An expert for pancreatic cancer management should be an experienced oncologist who (1) has sufficient knowledge in gastroenterology / should be a trained gastroenterologist, (2) is working in an oncological treatment center specialized for pancreatic cancer, in which (3) interdisciplinary pancreatic tumor board meetings are done in regular intervals.
Pancreatic cancer is a severe malignant disorder with an increasing incidence. It is characterised by early infiltration of lymph nodes and nearby structures like the biliary tract, the duodenum and the large vessels in the abdominal cavity. It also tends to spread early via the blood stream in other organs. At the time of initial diagnosis, the tumor is locally advanced and non-resectable in 30-40% of all patients, or it has already disseminated in other organs in 40-50%.
An interdisciplinary therapeutic management is of particular importance in this tumor. Only if oncologists, gastroenterologists, radiologists, radiooncologists and surgeons closely cooperate, an optimal treatment strategy can be realized.
An experienced oncologist will help to come to the diagnosis as soon as possible and will assist to assess the stage of disease on which the therapeutic strategy depends. In addition, the clinical oncologist will help to avert symptoms of the disease like pain, loss of appetite, weight loss, and newly diagnosed diabetes. In case of jaundice due to a biliary tract obstruction he will refer you promptly to a gastroenterologist for a biliary stent implantation.

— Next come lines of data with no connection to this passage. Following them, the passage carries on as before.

-- ==== Sys2Proof/Machine/Chart.lean ====
section
/-! DEFINITION. The Chart image byte by byte (spec/05_chart_format.md): reading its sections, and the eleven validation steps of
Table 5.6. An image is the list of its bytes; the empty list is an empty slot. -/

namespace Sys2Proof.Machine
open Sys2Proof

/-- A byte of an image; bytes past its end read as zero. -/
def u8 (img : List Byte) (off : Nat) : Nat := (img.getD off 0).toNat
/-- Records of `n` bytes, at most `fuel` of them. -/
def chunks (n : Nat) : Nat → List Byte → List (List Byte)
  | 0, _ => []
  | f + 1, l => if l.length < n then [] else l.take n :: chunks n f (l.drop n)
/-- Pair every element with its index. -/
def indexed {α : Type} (l : List α) : List (Nat × α) := (List.range l.length).zip l

/-! ### Header and section table (R97–R101) -/

def chEpoch (img : List Byte) : Nat := leAt img 8 4
def chScope (img : List Byte) : Nat := u8 img 0xC
def chSafe (img : List Byte) : Bool := bit (u8 img 0xE) 0
def chTarget (img : List Byte) : Nat := leAt img 0x14 2
/-- P of R98. -/
def chP (img : List Byte) : Nat := if chScope img = 0 then 1 else 96

/-- The ten section names in the order of Table 5.1, as ASCII padded with zero. -/
def secName : Nat → List Nat
  | 1 => [0x53, 0x4B, 0x45, 0x49, 0x4E, 0, 0, 0]
  | 2 => [0x50, 0x44, 0x4F, 0x4D, 0, 0, 0, 0]
  | 3 => [0x52, 0x4F, 0x55, 0x54, 0x45, 0, 0, 0]
  | 4 => [0x43, 0x41, 0x53, 0x54, 0, 0, 0, 0]
  | 5 => [0x57, 0x49, 0x4E, 0x44, 0, 0, 0, 0]
  | 6 => [0x53, 0x48, 0x41, 0x52, 0x44, 0, 0, 0]
  | 7 => [0x52, 0x4F, 0x54, 0x41, 0, 0, 0, 0]
  | 8 => [0x43, 0x41, 0x50, 0x53, 0, 0, 0, 0]
  | 9 => [0x54, 0x55, 0x52, 0x4E, 0, 0, 0, 0]
  | _ => [0x53, 0x49, 0x47, 0x4E, 0, 0, 0, 0]

/-- The used entries of the section table: name, OFFSET, LENGTH (Table 5.3). -/
def secEntries (img : List Byte) : List (List Nat × Nat × Nat) :=
  (List.range (u8 img 0xD)).map fun i =>
    ((slice img (0x40 + 16 * i) 8).map BitVec.toNat, leAt img (0x48 + 16 * i) 4, leAt img (0x4C + 16 * i) 4)

/-- A section's body offset and length; absent sections give 0 and 0. -/
def sec (img : List Byte) (order : Nat) : Nat × Nat :=
  match (secEntries img).find? (fun e => e.1 = secName order) with
  | some e => e.2
  | none => (0, 0)
def secBody (img : List Byte) (order : Nat) : List Byte := slice img (sec img order).1 (sec img order).2
def secCount (img : List Byte) (order : Nat) : Nat :=
  if (sec img order).1 < 16 then 0 else leAt img ((sec img order).1 - 8) 4

/-- The entry a package at rack index n applies (R98). -/
def recIdx (img : List Byte) (n : Nat) : Nat := if chScope img = 0 then 0 else n

/-! ### SKEIN (R103) -/

/-- The core-map byte of core c of the package at index n: 0–63 a skein, 0xFF none. -/
def coreSkein (img : List Byte) (n c : Nat) : Nat :=
  if img.isEmpty then 0xFF else u8 img ((sec img 1).1 + 0x200 + 192 * recIdx img n + c)
def reachBit (img : List Byte) (i j : Nat) : Bool := bit (leAt img ((sec img 1).1 + 8 * i) 8) j
/-- The remote reach entries: local skein, remote rack, remote skein, DIR. -/
def remoteReach (img : List Byte) : List (Nat × Nat × Nat × Nat) :=
  (chunks 4 (secCount img 1) (slice img ((sec img 1).1 + 0x200 + 192 * chP img) (4 * secCount img 1))).map
    fun b => (u8 b 0, u8 b 1, u8 b 2, u8 b 3 % 2)
/-- Every core of the destination package is in no skein (R156, check 2). -/
def allAbsent (img : List Byte) (n : Nat) : Bool := (List.range 192).all fun c => coreSkein img n c = 0xFF

/-! ### PDOM (R104) -/

def pdomAt (img : List Byte) (n : Nat) : Nat := (sec img 2).1 + 40 * recIdx img n
def pdomNap (img : List Byte) (n : Nat) : Nat := u8 img (pdomAt img n)
def pdomDoze (img : List Byte) (n : Nat) : Nat := u8 img (pdomAt img n + 1)
def pdomFurl (img : List Byte) (n : Nat) : Nat := u8 img (pdomAt img n + 2) % 16
def pdomMoor (img : List Byte) (n : Nat) : Nat := u8 img (pdomAt img n + 3)
def pdomSave (img : List Byte) (n : Nat) : Bool := !img.isEmpty && bit (u8 img (pdomAt img n + 4)) 0
/-- Bit b of HOLD_OFF: cores 0–191, Bearing engines 192–195. -/
def holdOff (img : List Byte) (n b : Nat) : Bool := !img.isEmpty && bit (u8 img (pdomAt img n + 8 + b / 8)) (b % 8)

/-! ### ROUTE (R105, R106) -/

def routeAt (img : List Byte) : Nat := (sec img 3).1
def routeFlagship (img : List Byte) : Nat := u8 img (routeAt img + 1)
def routeSucc (img : List Byte) : List Nat := ((slice img (routeAt img + 2) 3).map BitVec.toNat).filter (· ≠ 0xFF)
def routePresent (img : List Byte) (r : Nat) : Bool := bit (leAt img (routeAt img + 8) 4) r
def planePrimary (img : List Byte) (r : Nat) : Nat := u8 img (routeAt img + 0x10 + 4 * r)
def planeFallback (img : List Byte) (r : Nat) : Nat := u8 img (routeAt img + 0x11 + 4 * r)
/-- The bundle-map entry of plane p and fleet-facing port q: peer rack and peer port. -/
def bundleEntry (img : List Byte) (p q : Nat) : Nat × Nat :=
  (u8 img (routeAt img + 0x90 + 288 * p + 2 * q), u8 img (routeAt img + 0x91 + 288 * p + 2 * q))
/-- The offset of a rack's block in a fleet image: 1,280 bytes for each present rack, in ascending rack number (R105). -/
def fleetBlock (img : List Byte) (rack : Nat) : Nat := routeAt img + 0x10 + 1280 * ((List.range rack).filter (routePresent img)).length
/-- A bundle-map entry of a rack in a fleet image. -/
def fleetBundle (img : List Byte) (rack p q : Nat) : Nat × Nat :=
  (u8 img (fleetBlock img rack + 0x80 + 288 * p + 2 * q), u8 img (fleetBlock img rack + 0x81 + 288 * p + 2 * q))
/-- The default cabling (R28): bundle b = ports 4b to 4b + 3 of a rack leads to bundle a of rack b, port for port; the rack's own bundle and the
spares are uncabled. -/
def defaultBundle (rack q : Nat) : Option (Nat × Nat) := if q < 128 ∧ q / 4 ≠ rack then some (q / 4, 4 * rack + q % 4) else none
/-- What a fleet-facing port is cabled to (R28, R29): by the bundle map of the rack's image, else by the rack's block of the fleet image, else by
the default cabling (log 64). -/
def bundleOf (img fleet : List Byte) (rack p q : Nat) : Option (Nat × Nat) :=
  let named (e : Nat × Nat) : Option (Nat × Nat) := if e.1 = 0xFF then none else some e
  if !img.isEmpty && chScope img = 1 then named (bundleEntry img p q)
  else if !fleet.isEmpty && routePresent fleet rack then named (fleetBundle fleet rack p q)
  else defaultBundle rack q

Should the interdisciplinary tumor board rate your pancreatic cancer as operable, you will be introduced to an experienced pancreatic surgeon. This is of particular importance since the success rate of surgery and the frequency of perioperative complications closely correlate with the expertise of the surgeon.
Should the tumor be rated as non-resectable, the oncologist will coordinate a neoadjuvant (preoperative) chemotherapy which should result in tumor shrinkage and allow surgical resection at a later time point. To achieve this goal, in some patients it might also be necessary to perform a subsequent radiotherapy. This will also be coordinated by your oncologist.
If there are metastases in other organs at the time of initial diagnosis, a usually fairly good tolerated palliative chemotherapy with the aim to prolong survival and improve or maintain a good quality-of-life will be started. The oncologist will control the success of treatment clinically, by serial measurements of the tumor markers, and CT scans in regular intervals.